-- ==== Sys2Proof/Laws/GoodRecordCmd.lean ====
section
/-! SUPPORT. What Machine/RecordCmd.lean keeps: the fuses, the queue, the tick count and the canonical form of memory (State.Good). -/
set_option linter.unusedSimpArgs false

namespace Sys2Proof.Machine

open Sys2Proof

variable {FZ : FuseSt} {PQ : List Instr → Nat → Prop}

@[simp] theorem State.sign_good (s : State) (m : List Byte) (hs : State.Good FZ PQ s) : State.Good FZ PQ (State.sign s m).2 := by
  unfold State.sign
  simp [hs]

theorem State.sign_some {s : State} {m : List Byte} {x0 : List Byte} {s' : State} (he : State.sign s m = (x0, s')) (hs : State.Good FZ PQ s) : State.Good FZ PQ s' := by
  have hg := State.sign_good s m hs
  rw [he] at hg
  exact hg

@[simp] theorem State.report_good (s : State) (tenancy : Nat) (nonce : List Byte) (hs : State.Good FZ PQ s) : State.Good FZ PQ (State.report s tenancy nonce).2 := by
  unfold State.report
  simp [hs]

theorem State.report_some {s : State} {tenancy : Nat} {nonce : List Byte} {x0 : List Byte} {s' : State} (he : State.report s tenancy nonce = (x0, s')) (hs : State.Good FZ PQ s) : State.Good FZ PQ s' := by
  have hg := State.report_good s tenancy nonce hs
  rw [he] at hg
  exact hg

@[simp] theorem recBad_good (a : Nat) : OpAnswer.Good FZ PQ (recBad a) := trivial

@[simp] theorem recordOpenCheck_good (s : State) (t : Fin 4) (q : Fin 64) (r : CmdRun) (hs : State.Good FZ PQ s) : OpAnswer.Good FZ PQ (recordOpenCheck s t q r) := by
  unfold recordOpenCheck
  repeat' first | with_reducible exact OpAnswer.good_fail _ _ _ | with_reducible exact OpAnswer.good_pass | with_reducible exact OpAnswer.good_hold | with_reducible apply OpAnswer.good_admitted | with_reducible assumption | with_reducible apply State.claim_good | with_reducible apply State.stage_good | with_reducible apply State.results_good | with_reducible apply State.pinReads_good | with_reducible apply State.writeFresh_good | with_reducible apply State.report_good | with_reducible apply recBad_good | with_reducible refine State.report_some (by with_reducible assumption) ?_ | intro _ | split | dsimp only

theorem execRecordOpen_good (t : Fin 4) (q : Fin 64) (s : State) {s' : State} (h : execRecordOpen t q s = .next s') (hs : State.Good FZ PQ s) : State.Good FZ PQ s' := by
  unfold execRecordOpen at h
  obtain rfl := Host.Outcome.next.inj h
  clear h
  repeat' first | with_reducible assumption | with_reducible apply State.offerRow_good | with_reducible apply recordOpenCheck_good
  all_goals simp (maxDischargeDepth := 60) +contextual [*]

@[simp] theorem recordCloseCheck_good (s : State) (t : Fin 4) (q : Fin 64) (r : CmdRun) (hs : State.Good FZ PQ s) : OpAnswer.Good FZ PQ (recordCloseCheck s t q r) := by
  unfold recordCloseCheck
  repeat' first | with_reducible exact OpAnswer.good_fail _ _ _ | with_reducible exact OpAnswer.good_pass | with_reducible exact OpAnswer.good_hold | with_reducible apply OpAnswer.good_admitted | with_reducible assumption | with_reducible apply State.claim_good | with_reducible apply State.modTen_good | with_reducible apply State.stage_good | with_reducible apply State.results_good | with_reducible apply State.pinReads_good | with_reducible apply State.writeFresh_good | with_reducible apply State.sign_good | with_reducible apply recBad_good | with_reducible refine State.sign_some (by with_reducible assumption) ?_ | intro _ | split | dsimp only

theorem execRecordClose_good (t : Fin 4) (q : Fin 64) (s : State) {s' : State} (h : execRecordClose t q s = .next s') (hs : State.Good FZ PQ s) : State.Good FZ PQ s' := by
  unfold execRecordClose at h
  obtain rfl := Host.Outcome.next.inj h
  clear h
  repeat' first | with_reducible assumption | with_reducible apply State.offerRow_good | with_reducible apply recordCloseCheck_good
  all_goals simp (maxDischargeDepth := 60) +contextual [*]

end Sys2Proof.Machine
end

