-- ==== Sys2Proof/Laws/GoodPower.lean ====
section
/-! SUPPORT. What Machine/Power.lean keeps: the fuses, the queue, the tick count and the canonical form of memory (State.Good). -/
set_option linter.unusedSimpArgs false

namespace Sys2Proof.Machine

open Sys2Proof

variable {FZ : FuseSt} {PQ : List Instr → Nat → Prop}

@[simp] theorem State.cleared_good (s : State) (h0 : Restarts PQ) (hs : State.Good FZ PQ s) : State.Good FZ PQ s.cleared :=
  ⟨hs.1, h0 _ _ hs.2.1, rfl⟩

@[simp] theorem State.moduleReset_good (s : State) (h0 : Restarts PQ) (hs : State.Good FZ PQ s) : State.Good FZ PQ (State.moduleReset s) := by
  unfold State.moduleReset
  repeat' split
  all_goals simp [hs, h0]

@[simp] theorem State.modPower_good (s : State) (f : PowerSt → PowerSt) (hs : State.Good FZ PQ s) : State.Good FZ PQ (State.modPower s f) := by
  unfold State.modPower
  simp [hs]

@[simp] theorem State.grantFlash_good (s : State) (hs : State.Good FZ PQ s) : State.Good FZ PQ (State.grantFlash s) := by
  unfold State.grantFlash
  simp [hs]

@[simp] theorem State.alert_good (s : State) (hs : State.Good FZ PQ s) : State.Good FZ PQ (State.alert s) := by
  unfold State.alert
  repeat' first | with_reducible assumption | with_reducible apply State.modPower_good | with_reducible apply State.modPower_good | intro _
  all_goals simp (maxDischargeDepth := 60) +contextual [*]

theorem execModResetN_good (s : State) (h0 : Restarts PQ) {s' : State} (h : execModResetN s = .next s') (hs : State.Good FZ PQ s) : State.Good FZ PQ s' := by
  unfold execModResetN at h
  obtain rfl := Host.Outcome.next.inj h
  clear h
  simp (maxDischargeDepth := 60) [hs, h0]

theorem execPwrGoodLoss_good (s : State) (h0 : Restarts PQ) {s' : State} (h : execPwrGoodLoss s = .next s') (hs : State.Good FZ PQ s) : State.Good FZ PQ s' := by
  unfold execPwrGoodLoss at h
  obtain rfl := Host.Outcome.next.inj h
  clear h
  simp [hs, h0]

theorem execInputApply_good (s : State) {s' : State} (h : execInputApply s = .next s') (hs : State.Good FZ PQ s) : State.Good FZ PQ s' := by
  unfold execInputApply at h
  obtain rfl := Host.Outcome.next.inj h
  clear h
  repeat' first | with_reducible assumption | with_reducible apply State.modPower_good | with_reducible apply State.grantFlash_good | with_reducible apply State.modPower_good | with_reducible apply State.grantFlash_good | with_reducible apply State.alert_good | intro _ | split
  all_goals simp (maxDischargeDepth := 60) +contextual [*]

theorem execInputRemove_good (s : State) (h0 : Restarts PQ) {s' : State} (h : execInputRemove s = .next s') (hs : State.Good FZ PQ s) : State.Good FZ PQ s' := by
  unfold execInputRemove at h
  obtain rfl := Host.Outcome.next.inj h
  clear h
  simp (maxDischargeDepth := 60) [hs, h0]

theorem blowBits_grew (k n : Nat) (f : BitVec 64) : f &&& blowBits k n f = f := by
  induction k generalizing f with
  | zero => simp [blowBits]
  | succ k ih =>
    unfold blowBits
    split
    · simp
    · split
      · rename_i i _
        have h := ih (f ||| 1#64 <<< i)
        have h1 : f &&& (f ||| 1#64 <<< i) = f := by ext j; simp; intro a; simp [a]
        calc f &&& blowBits k n (f ||| 1#64 <<< i)
            = (f &&& (f ||| 1#64 <<< i)) &&& blowBits k n (f ||| 1#64 <<< i) := by rw [h1]
          _ = f &&& ((f ||| 1#64 <<< i) &&& blowBits k n (f ||| 1#64 <<< i)) := BitVec.and_assoc _ _ _
          _ = f := by rw [h, h1]
      · simp

@[simp] theorem State.advanceRollback_good (s : State) (hs : State.Good FZ PQ s) :
    State.Good FZ PQ s.advanceRollback := by
  unfold State.advanceRollback
  split
  · obtain ⟨⟨h1, h2, h3, h4, h5, h6⟩, hp, hm⟩ := hs
    refine ⟨⟨h1, h2, h3, h4, h5, ?_⟩, hp, hm⟩
    have h := blowBits_grew 64 (min (imageRollback s.flash.imageA) (imageRollback s.flash.imageB)) s.fuses.rollback
    dsimp only
    rw [← h6, BitVec.and_assoc, h]
  · exact hs

@[simp] theorem State.startImage_good (s : State) (b : Nat) (hs : State.Good FZ PQ s) : State.Good FZ PQ (State.startImage s b) := by
  unfold State.startImage
  simp [hs]

@[simp] theorem State.loadValue_good (s : State) (x : Nat × OdVal) (hs : State.Good FZ PQ s) : State.Good FZ PQ (State.loadValue s x) := by
  unfold State.loadValue
  repeat' split
  all_goals simp [hs]

@[simp] theorem State.loadStored_good (s : State) (hs : State.Good FZ PQ s) : State.Good FZ PQ (State.loadStored s) := by
  unfold State.loadStored
  repeat' first | with_reducible assumption | with_reducible apply State.loadValue_good | with_reducible refine good_each ?_ (fun _ _ _ => ?_) | intro _ | split | dsimp only

@[simp] theorem State.loadJournal_good (s : State) (hs : State.Good FZ PQ s) : State.Good FZ PQ (State.loadJournal s) := by
  unfold State.loadJournal
  repeat' first | with_reducible assumption | with_reducible apply State.journal_good | simp only [good_keep, good_time] | split | dsimp only

@[simp] theorem State.startFault_good (s : State) (hs : State.Good FZ PQ s) : State.Good FZ PQ (State.startFault s) := by
  unfold State.startFault
  simp [hs]

@[simp] theorem State.startLinks_good (s : State) (hs : State.Good FZ PQ s) : State.Good FZ PQ (State.startLinks s) := by
  unfold State.startLinks
  simp [hs]

@[simp] theorem State.startUp_good (s : State) (b : Nat) (hs : State.Good FZ PQ s) : State.Good FZ PQ (State.startUp s b) := by
  unfold State.startUp
  repeat' first | with_reducible assumption | with_reducible apply State.advanceRollback_good | with_reducible apply State.redigest_good | with_reducible apply State.scaleQuota_good | with_reducible apply State.modPower_good | with_reducible apply State.startImage_good | with_reducible apply State.loadStored_good | with_reducible apply State.loadJournal_good | with_reducible apply State.startFault_good | with_reducible apply State.startLinks_good | simp only [good_keep, good_time] | intro _ | dsimp only

theorem execResetRelease_good (s : State) {s' : State} (h : execResetRelease s = .next s') (hs : State.Good FZ PQ s) : State.Good FZ PQ s' := by
  unfold execResetRelease at h
  obtain rfl := Host.Outcome.next.inj h
  clear h
  repeat' first | with_reducible assumption | with_reducible apply State.modPower_good | with_reducible apply State.startUp_good | simp only [good_keep, good_time] | intro _ | split | dsimp only

theorem execTrip_good (c : TripCause) (s : State) (h0 : Restarts PQ) {s' : State} (h : execTrip c s = .next s') (hs : State.Good FZ PQ s) : State.Good FZ PQ s' := by
  unfold execTrip at h
  obtain rfl := Host.Outcome.next.inj h
  clear h
  repeat' first | with_reducible assumption | with_reducible apply State.moduleReset_good | with_reducible apply State.modPower_good | with_reducible apply State.moduleReset_good | with_reducible apply State.modPower_good | with_reducible apply State.alert_good | simp only [good_keep, good_time] | intro _ | split | dsimp only
  all_goals simp (maxDischargeDepth := 60) +contextual [*]

theorem execThermalAlert_good (sensor : Fin 29) (milliC : Int) (s : State) {s' : State} (h : execThermalAlert sensor milliC s = .next s') (hs : State.Good FZ PQ s) : State.Good FZ PQ s' := by
  unfold execThermalAlert at h
  obtain rfl := Host.Outcome.next.inj h
  clear h
  simp (maxDischargeDepth := 60) [hs]

theorem execFlashSelN_good (s : State) {s' : State} (h : execFlashSelN s = .next s') (hs : State.Good FZ PQ s) : State.Good FZ PQ s' := by
  unfold execFlashSelN at h
  obtain rfl := Host.Outcome.next.inj h
  clear h
  simp [hs]

theorem execFlashSelNRelease_good (s : State) {s' : State} (h : execFlashSelNRelease s = .next s') (hs : State.Good FZ PQ s) : State.Good FZ PQ s' := by
  unfold execFlashSelNRelease at h
  obtain rfl := Host.Outcome.next.inj h
  clear h
  simp [hs]

theorem execPpsIn_good (offset : Int) (s : State) {s' : State} (h : execPpsIn offset s = .next s') (hs : State.Good FZ PQ s) : State.Good FZ PQ s' := by
  unfold execPpsIn at h
  obtain rfl := Host.Outcome.next.inj h
  clear h
  repeat' split
  all_goals simp [hs]

theorem execPpsEdgeMissing_good (s : State) {s' : State} (h : execPpsEdgeMissing s = .next s') (hs : State.Good FZ PQ s) : State.Good FZ PQ s' := by
  unfold execPpsEdgeMissing at h
  obtain rfl := Host.Outcome.next.inj h
  clear h
  simp [hs]

theorem execPtpSourceChange_good (sources : BitVec 3) (s : State) {s' : State} (h : execPtpSourceChange sources s = .next s') (hs : State.Good FZ PQ s) : State.Good FZ PQ s' := by
  unfold execPtpSourceChange at h
  unfold noted at h
  obtain rfl := Host.Outcome.next.inj h
  clear h
  repeat' first | with_reducible assumption | with_reducible apply State.noteChanges_good | with_reducible apply State.modPower_good | simp only [good_keep, good_time] | intro _ | split | dsimp only

theorem State.smbus_good (s : State) (bs : List Byte) {s' : State} (h : State.smbus s bs = .next s') (hs : State.Good FZ PQ s) : State.Good FZ PQ s' := by
  unfold State.smbus at h
  obtain rfl := Host.Outcome.next.inj h
  clear h
  simp [hs]

theorem execSmbStatus_good (s : State) {s' : State} (h : execSmbStatus s = .next s') (hs : State.Good FZ PQ s) : State.Good FZ PQ s' := by
  exact State.smbus_good _ _ h hs

theorem execSmbStepping_good (s : State) {s' : State} (h : execSmbStepping s = .next s') (hs : State.Good FZ PQ s) : State.Good FZ PQ s' := by
  exact State.smbus_good _ _ h hs

theorem execSmbSerial_good (s : State) {s' : State} (h : execSmbSerial s = .next s') (hs : State.Good FZ PQ s) : State.Good FZ PQ s' := by
  exact State.smbus_good _ _ h hs

theorem execSmbModuleId_good (s : State) {s' : State} (h : execSmbModuleId s = .next s') (hs : State.Good FZ PQ s) : State.Good FZ PQ s' := by
  exact State.smbus_good _ _ h hs

theorem execSmbHottest_good (s : State) {s' : State} (h : execSmbHottest s = .next s') (hs : State.Good FZ PQ s) : State.Good FZ PQ s' := by
  exact State.smbus_good _ _ h hs

theorem execSmbHwFault_good (s : State) {s' : State} (h : execSmbHwFault s = .next s') (hs : State.Good FZ PQ s) : State.Good FZ PQ s' := by
  exact State.smbus_good _ _ h hs

theorem execSmbSensors_good (s : State) {s' : State} (h : execSmbSensors s = .next s') (hs : State.Good FZ PQ s) : State.Good FZ PQ s' := by
  exact State.smbus_good _ _ h hs

end Sys2Proof.Machine
end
===
• Aim of the exercise: Lines that contain "execPpsIn" are the result; find them in the entries above and copy each one.

• Worked solution:
theorem execPpsIn_good (offset : Int) (s : State) {s' : State} (h : execPpsIn offset s = .next s') (hs : State.Good FZ PQ s) : State.Good FZ PQ s' := by
  unfold execPpsIn at h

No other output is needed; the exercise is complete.